The two devised a plan: the baron would train Washington's army in professional European battlefield tactics, maneuvers, marching, communications and such. This took not a small bit of humility on the part of Washington, who had trained these soldiers for two years, and now to allow an European to come in and retrain them.
The plan was for the baron to start with the guard corps. If William Harris and the rest of the guards had dismissed the funny little European who could speak no English except a couple of cuss words, if they had ridiculed him, not followed his instructions, his orders, if they had belittled him in front of the regular troops, if they had dismissed the baron and his training, we could very well have lost the Revolutionary War.
But history tells us that the guards embraced the baron, followed his instructions, loved his training, went ahead and faithfully trained the rest of the Continental Army.
And in the very next battle after Valley Forge, the Battle of Monmouth Courthouse in New Jersey, the British were shocked at the new and improved Continental Army. The British high-tailed it back to New York City and never engaged the Continental Army again, preferring instead to take on lesser-trained militia in the South.
With the fighting over in the North, William Harris was discharged from the Continental Army after three years of faithful service to Washington and the rest of the army. But that's not the end of the story.
Two years later, when Washington came up with a daring plan to move the entire Continental Army clandestinely from New Jersey to meet the British army in Virginia, along the march Washington called up the Maryland and the Virginia militias, and that included William Harris, who reunited with his old army commander.
The combined force caught the British at “Little York;” that's what William Harris called Yorktown in his papers. And when the British surrendered – remember the famous painting in which French soldiers were lined up on the left, Continental soldiers on the right, British soldiers laying down their arms in the center, - the militiamen including William Harris were off to the side, out of the picture, behind the Continental line.
William Harris' obituary said that when the British laid down their arms, the men cried out, “they've surrendered.”
And was there any voice that quivered with more emotion on the battlefield that day than William Harris'? For who had seen more of that bloody, wrenching Revolutionary War than William Harris, other than Washington himself. Very few, I dare say. Very few.
But that still is not the end of the story. Two years after Yorktown, William Harris came to Wilkes County, to the upper Yadkin Valley, and started a new life. He settled on Sandy Creek at Stone Mountain. When I'm at the state park's campground there, I look out from the bridge over Sandy Creek and I can imagine his log cabin, his children running and playing, his corn in the field and his stock in their pens.

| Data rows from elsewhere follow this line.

/-- The link layer resumes (R413, R414): each end acknowledges what it received, credits start afresh, the frames the partner
has not received are sent again, and waiting messages find the port. -/
def State.portResume (s : State) (p : Nat) (res : TrainResult) : State :=
  let u := s.port p
  let n := match u.replay.findIdx? (fun f => f.1 == res.nextRx.toNat) with
    | some i => i
    | none => if res.nextRx.toNat = u.txSeq then u.replay.length else 0
  let fresh := u.state == .training
  let s0 := if fresh then s.pointOut p false else s
  let s1 := (s0.setPort p { u with
    state := .up
    why := none
    partner := res.partnerNode
    granted := res.credits.toNat
    admGranted := res.admCredits.toNat
    used := 0
    admUsed := 0
    given := 16384
    admGiven := 64 }).freeFrames p n
  let lanes := u.map.map (portLane p)
  let s2 := lanes.foldl (fun (t : State) l => t.setLane l { t.lane l with
    signal := true
    fecLock := true
    corrRun := 0
    uncorrRun := 0 }) s1
  let s3 := s2.emits [.ctrl p (ctrlBytes (.ack ((u.rxSeq + 65535) % 65536))), .ctrl p (ctrlBytes (.credit false 16384)),
    .ctrl p (ctrlBytes (.credit true 64))]
  let v := s3.port p
  ((s3.setPort p { v with unsent := v.replay.length }).sendAgain p v.replay.length).routeAll.dueRetrain p

/-- The lesser of two lane maps, read from logical lane 0 (R406). -/
def mapLess : List Nat → List Nat → Bool
  | [], [] => false
  | [], _ :: _ => true
  | _ :: _, [] => false
  | a :: as, b :: bs => decide (a < b) || (a == b && mapLess as bs)

/-- May a port use a map its partner proposes (R406): its own lanes, its own lanes with the spare in the place of one of them, or two
of its lanes in ascending order, with the spare counted if it has been given to the port (R420)? None of them is retired. -/
def State.mapLegal (s : State) (p : Nat) (m : List Nat) : Bool :=
  let home := homeMap p
  let given := (s.port p).map.contains 8
  let spared := fun (l : Nat) => (given || s.spareFor p l) && m == home.map (fun x => if x = l then 8 else x)
  let pair := match m with
    | [a, b] => decide (a < b) && home.contains a && (home.contains b || (given && b == 8))
    | _ => false
  m.all (fun el => !s.laneRetired (portLane p el)) && (m == home || home.any spared || pair)

/-- The lanes of the map work: the port resumes with the map both ends sent, or both train again with the lesser map. -/
def State.agreeMap (s : State) (p : Nat) (res : TrainResult) : State :=
  let u := s.port p
  if res.partnerMap = u.map then s.portResume p res
  else if mapLess res.partnerMap u.map && s.mapLegal p res.partnerMap then s.setPort p { u with map := res.partnerMap }
  else s

/-- Train again without some lanes: full training keeps state training, a retraining goes to x2 width (R405, R420). -/
def State.trainWithout (s : State) (p : Nat) (bad : List Nat) : State :=
  let u := s.port p
  let m := if u.state = .training then s.proposeMap p bad
    else (((homeMap p).filter (fun el => !u.map.contains 8 || u.map.contains el) ++ (if u.map.contains 8 then [8] else [])).filter
      (fun el => !s.laneRetired (portLane p el) && !bad.contains (portLane p el))).take 2
  if m.length < 2 then s.portDown p
  else s.setPort p { u with map := m, why := if u.state = .training then none else some .narrow }

/-- PORT_TRAINING_DONE: a training or retraining of a port ends (R405, R406, R420). `failed` names the lanes that failed or
whose trigger recurred. -/
def execPortTrainingDone (port : Fin 8) (res : TrainResult) (s : State) : Res :=
  let u := s.port port
  let bad := (res.failed.map (fun n => n.val)).filter (fun n => (u.map.map (portLane port)).contains n)
  let s1 := bad.foldl (fun (t : State) n => t.setLane n { t.lane n with fecLock := false }) s
  match u.state with
  | .training => .next (if bad.isEmpty then s1.agreeMap port res else s1.trainWithout port bad)
  | .retraining =>
    if bad.isEmpty then .next (s1.agreeMap port res)
    else match u.why with
      | some (.trigger n) =>
        if bad.contains n then
          (if bit (s.reg Reg.URD_SPARE_CFG) 32 then .next (s1.retireLane port n)
            else .next ((s1.retireLane port n).portDown port))
        else .next (s1.tellTrigger.setPort port { u with why := some (.trigger (bad.headD n)) })
      | some (.spare _) => .next (s1.trainWithout port bad)
      | some .narrow => .next (s1.trainWithout port bad)
      | _ => .next (s1.tellTrigger.setPort port { u with why := some (.trigger (bad.headD 0)) })
  | _ => .next s

/-- PORT_RETRAIN: URD_PORT_CTRL.RETRAIN of the selected port (Table 15-10). -/
def execPortRetrain (s : State) : Res :=
  let p := s.regF Reg.URD_PORT_SEL 0 3
  let s1 := s.writeOne (instKey Reg.URD_PORT_CTRL p) 0
  .next (if s.pageUp 0x0F && s.portUp p then s1.startRetrain p .requested else s1)

/-- SPARE_REQ: the selected lane is replaced; its trigger counts as lasting (R420). With AUTO 0 the port only retrains. -/
def execSpareReq (s : State) : Res :=
  let n := s.regF Reg.URD_LANE_SEL 0 6
  if !s.pageUp 0x0F ∨ 36 ≤ n then .next (s.dropWrite 0 0x0F (keyOff Reg.URD_LANE_STATUS))
  else
    let s1 := s.writeOne (instKey Reg.URD_LANE_STATUS n) 16
    match s.laneFor n with
    | some p => .next (if s.portUp p then s1.spareLane p n else s1)
    | none => .next s1

/-- LOSS_OF_SIGNAL: a lane loses signal or FEC lock; an active lane's port retrains (R420). -/
def execLossOfSignal (lane : Fin 36) (signal : Bool) (s : State) : Res :=
  let l := s.lane lane
  .next ((s.setLane lane (if signal then { l with signal := false, fecLock := false } else { l with fecLock := false })).laneTrigger
    lane)

/-- INJECT_LANE_LOS: the selected lane reports loss of signal once; it does not recur, so its port only retrains (Table
15-11). -/
def execInjectLaneLos (s : State) : Res :=
  let n := s.regF Reg.URD_LANE_SEL 0 6
  if !s.pageUp 0x0F ∨ 36 ≤ n then .next (s.dropWrite 0 0x0F (keyOff Reg.URD_INJECT))
  else
    let s1 := s.writeOne (laneLosKey n) 0
    match s.laneFor n with
    | some p => .next (if s.portUp p then s1.tellTrigger.startRetrain p .requested else s1)
    | none => .next s1

/-- INJECT_URD_CRC: the next frame sent on the selected port has a bad CRC (Table 15-11). -/
def execInjectUrdCrc (s : State) : Res := .next (s.writeOne (instKey Reg.URD_INJECT (s.regF Reg.URD_PORT_SEL 0 3)) 1)

/-- One lane's measurements of an interval (R422), and whether a sparing trigger is met (R420). -/
def State.measureLane (s : State) (n : Nat) (m : LaneMeas) : State × Bool :=
  let l := s.lane n
  let corr := if s.regF Reg.URD_SPARE_CFG 0 16 < m.corrSym.toNat then l.corrRun + 1 else 0
  let unc := if 0 < m.uncorr.toNat then l.uncorrRun + 1 else 0
  let hit := decide (s.regF Reg.URD_SPARE_CFG 16 8 ≤ corr) || decide (s.regF Reg.URD_SPARE_CFG 24 8 ≤ unc)
  let s1 := s.setLane n { l with
    corrRun := if hit then 0 else corr
    uncorrRun := if hit then 0 else unc
    usable := decide (-400 ≤ m.rxOma.toInt) }
  let low := fun (w : Store Int) (i : Nat) (v : Int) => Keeper.lowest w (advKey 3 (2 * n + i)) v
  let k := s1.keeper
  let s1 := s1.withKeeper { k with worst := low (low k.worst 0 m.rxOma.toInt) 1 m.eyeV.toNat }
  let mon := m.rxOma.toNat + 65536 * m.txOma.toNat + 4294967296 * m.txBias.toNat + 281474976710656 * m.eyeV.toNat +
    72057594037927936 * m.eyeH.toNat
  let s2 := (s1.setReg (instKey Reg.URD_LANE_MON n) (BitVec.ofNat 64 mon)).setReg (instKey Reg.URD_LANE_FEC n)
    (BitVec.ofNat 64 (m.corrSym.toNat + 4294967296 * m.corrBits.toNat))
  (s2.bumpSat (instKey Reg.URD_LANE_STATUS n) 32 32 m.uncorr.toNat, hit)

/-- LANE_INTERVAL: the 1 ms interval of every lane ends; a lane that the list gives no measurement keeps its last one (log 15)
(R420, R422). -/
def execLaneInterval (meas : List LaneMeas) (s : State) : Res :=
  .next ((List.range 36).foldl (fun (t : State) n =>
    match meas[n]? with
    | none => t
    | some m =>
      let r := t.measureLane n m
      if r.2 then r.1.laneTrigger n else r.1) s)

end Sys2Proof.Machine
end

Later in life William Harris came to Big Elkin Creek. One of his daughters, Lucy, built a farm along with her husband, Daniel. They reared a grandson, Preacher Fields, namesake of the road today that leads to the old Fields Farm.
William Harris was buried in a Fields family cemetery overlooking historic Carter Falls, where a Wilkes County park began in 2017. The refurbished cemetery will become a point of interest on the N.C. Mountains-To-Sea Trail after the Elkin Valley Trails Association builds its Bridge of Dreams over Big Elkin Creek in the park and the trail is rerouted through the park and past the William Harris grave.
“We earnestly trust,” William Harris' obituary said, “that his long life (of 96 years), devoted to his Country and to God, has but ended to commence another brighter and happier existence in that world where the happy spirits sing the song of Moses and the Lamb.”
William Harris left “a glorious inheritance to after ages,” his obituary said. And that's us. We are that inheritance. We enjoy an inheritance of freedom and liberty, thanks to William Harris and the other Patriots.